Decentralized exchanges (DEXs) are a fundamentally different way to trade crypto assets. Rather than using limit order books and the dealership model, they rely on market making, which is a process of creating liquidity and facilitating trades between traders.
A market maker is a financial intermediary who guarantees to buy and sell securities at specified prices, thereby eliminating the need for sellers to actively look for buyers. This is a time-tested system that works well in traditional markets. However, it can be problematic in the crypto world due to its lack of centralization. In the case of a DeFi exchange, this would be counterproductive to the ethos of democratizing financial services.
Liquidity Pools and AMMs
In DeFi, AMMs are a key component of the ecosystem and help to democratize liquidity provision. These are a form of smart contracts that pool together the liquidity of multiple users and make markets according to deterministic algorithms. This allows DeFi users to gain access to increased liquidity and trading fees simply by providing the liquidity that is already being held by others.

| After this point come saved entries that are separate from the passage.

/-! ### `xb` -/

@[simp] theorem State.setIe_xb (s : State) (v : Bool) (j : BitVec 2) (y : Gpr) : (s.setIe v).xb j y = s.xb j y := rfl
@[simp] theorem State.setBankSel_xb (s : State) (b : BitVec 2) (j : BitVec 2) (y : Gpr) : (s.setBankSel b).xb j y = s.xb j y := rfl
@[simp] theorem State.setIdx_xb (s : State) (b : IndexBank) (j : BitVec 2) (y : Gpr) : (s.setIdx b).xb j y = s.xb j y := by unfold State.setIdx; split <;> rfl
@[simp] theorem State.setIdReg_xb (s : State) (r : IdxReg) (a : DAddr) (j : BitVec 2) (y : Gpr) : (s.setIdReg r a).xb j y = s.xb j y := by cases r <;> first | rfl | simp [State.setIdReg]
@[simp] theorem State.setSpr_xb (s : State) (r : Spr) (v : Byte) (j : BitVec 2) (y : Gpr) : (s.setSpr r v).xb j y = s.xb j y := by cases r <;> first | rfl | simp [State.setSpr]
@[simp] theorem State.advance_xb (s : State) (n : Nat) (j : BitVec 2) (y : Gpr) : (s.advance n).xb j y = s.xb j y := rfl
@[simp] theorem State.setPc_xb (s : State) (a : PAddr) (j : BitVec 2) (y : Gpr) : (s.setPc a).xb j y = s.xb j y := rfl
@[simp] theorem State.setLink_xb (s : State) (a : PAddr) (j : BitVec 2) (y : Gpr) : (s.setLink a).xb j y = s.xb j y := rfl
@[simp] theorem State.setHsSlot_xb (s : State) (i : BitVec 6) (v : HsSlot) (j : BitVec 2) (y : Gpr) : (s.setHsSlot i v).xb j y = s.xb j y := rfl
@[simp] theorem State.raiseSptr_xb (s : State) (k : Nat) (j : BitVec 2) (y : Gpr) : (s.raiseSptr k).xb j y = s.xb j y := rfl
@[simp] theorem State.lowerSptr_xb (s : State) (k : Nat) (j : BitVec 2) (y : Gpr) : (s.lowerSptr k).xb j y = s.xb j y := rfl
@[simp] theorem State.emit_xb (s : State) (e : CoreEvent) (j : BitVec 2) (y : Gpr) : (s.emit e).xb j y = s.xb j y := rfl
@[simp] theorem State.setFlags_xb (s : State) (c z v n : Bool) (j : BitVec 2) (y : Gpr) : (s.setFlags c z v n).xb j y = s.xb j y := rfl
@[simp] theorem State.beginInstr_xb (s : State) (j : BitVec 2) (y : Gpr) : (s.beginInstr).xb j y = s.xb j y := rfl
@[simp] theorem State.sample_xb (s : State) (j : BitVec 2) (y : Gpr) : (s.sample).xb j y = s.xb j y := rfl

/-! ### `idxBank` -/

@[simp] theorem State.setIe_idxBank (s : State) (v : Bool) (j : Bool) : (s.setIe v).idxBank j = s.idxBank j := rfl
@[simp] theorem State.setBankSel_idxBank (s : State) (b : BitVec 2) (j : Bool) : (s.setBankSel b).idxBank j = s.idxBank j := rfl
@[simp] theorem State.setXb_idxBank (s : State) (b : BitVec 2) (g : Gpr) (v : Byte) (j : Bool) : (s.setXb b g v).idxBank j = s.idxBank j := rfl
@[simp] theorem State.setX_idxBank (s : State) (g : Gpr) (v : Byte) (j : Bool) : (s.setX g v).idxBank j = s.idxBank j := rfl
@[simp] theorem State.advance_idxBank (s : State) (n : Nat) (j : Bool) : (s.advance n).idxBank j = s.idxBank j := rfl
@[simp] theorem State.setPc_idxBank (s : State) (a : PAddr) (j : Bool) : (s.setPc a).idxBank j = s.idxBank j := rfl
@[simp] theorem State.setLink_idxBank (s : State) (a : PAddr) (j : Bool) : (s.setLink a).idxBank j = s.idxBank j := rfl
@[simp] theorem State.setHsSlot_idxBank (s : State) (i : BitVec 6) (v : HsSlot) (j : Bool) : (s.setHsSlot i v).idxBank j = s.idxBank j := rfl
@[simp] theorem State.raiseSptr_idxBank (s : State) (k : Nat) (j : Bool) : (s.raiseSptr k).idxBank j = s.idxBank j := rfl
@[simp] theorem State.lowerSptr_idxBank (s : State) (k : Nat) (j : Bool) : (s.lowerSptr k).idxBank j = s.idxBank j := rfl
@[simp] theorem State.emit_idxBank (s : State) (e : CoreEvent) (j : Bool) : (s.emit e).idxBank j = s.idxBank j := rfl
@[simp] theorem State.setFlags_idxBank (s : State) (c z v n : Bool) (j : Bool) : (s.setFlags c z v n).idxBank j = s.idxBank j := rfl
@[simp] theorem State.beginInstr_idxBank (s : State) (j : Bool) : (s.beginInstr).idxBank j = s.idxBank j := rfl
@[simp] theorem State.sample_idxBank (s : State) (j : Bool) : (s.sample).idxBank j = s.idxBank j := rfl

Market makers are often compensated with governance tokens or other benefits for facilitating trades on the platform. In the case of Uniswap, SushiSwap, Curve Finance and Balancer, these AMMs run billions of dollars worth of trades on a daily basis, and have been the driving force behind DeFi liquidity.
AMMs and the Crypto Liquidity Ecosystem
AMMs are a vital part of the DeFi market making ecosystem, and their innovations have helped to democratize the provision of liquidity. While AMMs are in their infancy, there are many innovative designs being developed that could lead to lower fees, less friction and ultimately better liquidity for all DeFi users.
Some AMMs have introduced a variety of risk mitigation measures to reduce the potential for Impermanent Losses and the amount of inventory that is at stake. This includes insurance and risk tokenization, as well as a range of other tools.
While these methods have helped to reduce the negative aspects of market making, they also have their limitations. These include a lack of control over how they are structured, and the potential for Impermanent Losses.
To mitigate these risks, some projects are introducing risk-tokenization techniques that allow market makers to create their own pools and parameters and manage their risk in more innovative and effective ways. For example, DODO is using a suite of tools to provide more flexible market making, allowing MMs to diversify their inventory and mitigate their risk.
Other AMMs are developing more streamlined solutions to manage the process of creating and managing liquidity pools. These include enabling AMMs to pool their liquidity from multiple sources, rather than requiring them to hold their own LPs. This would allow MMs to provide better liquidity and decrease the amount of time it takes to set up a pool.
AMMs are a vital part of DeFi’s liquidity infrastructure, and they have the potential to democratize the provision of liquidity in an even more powerful way. But, if these models are to succeed in aligning with the ethos of DeFi, they must be further developed and implemented.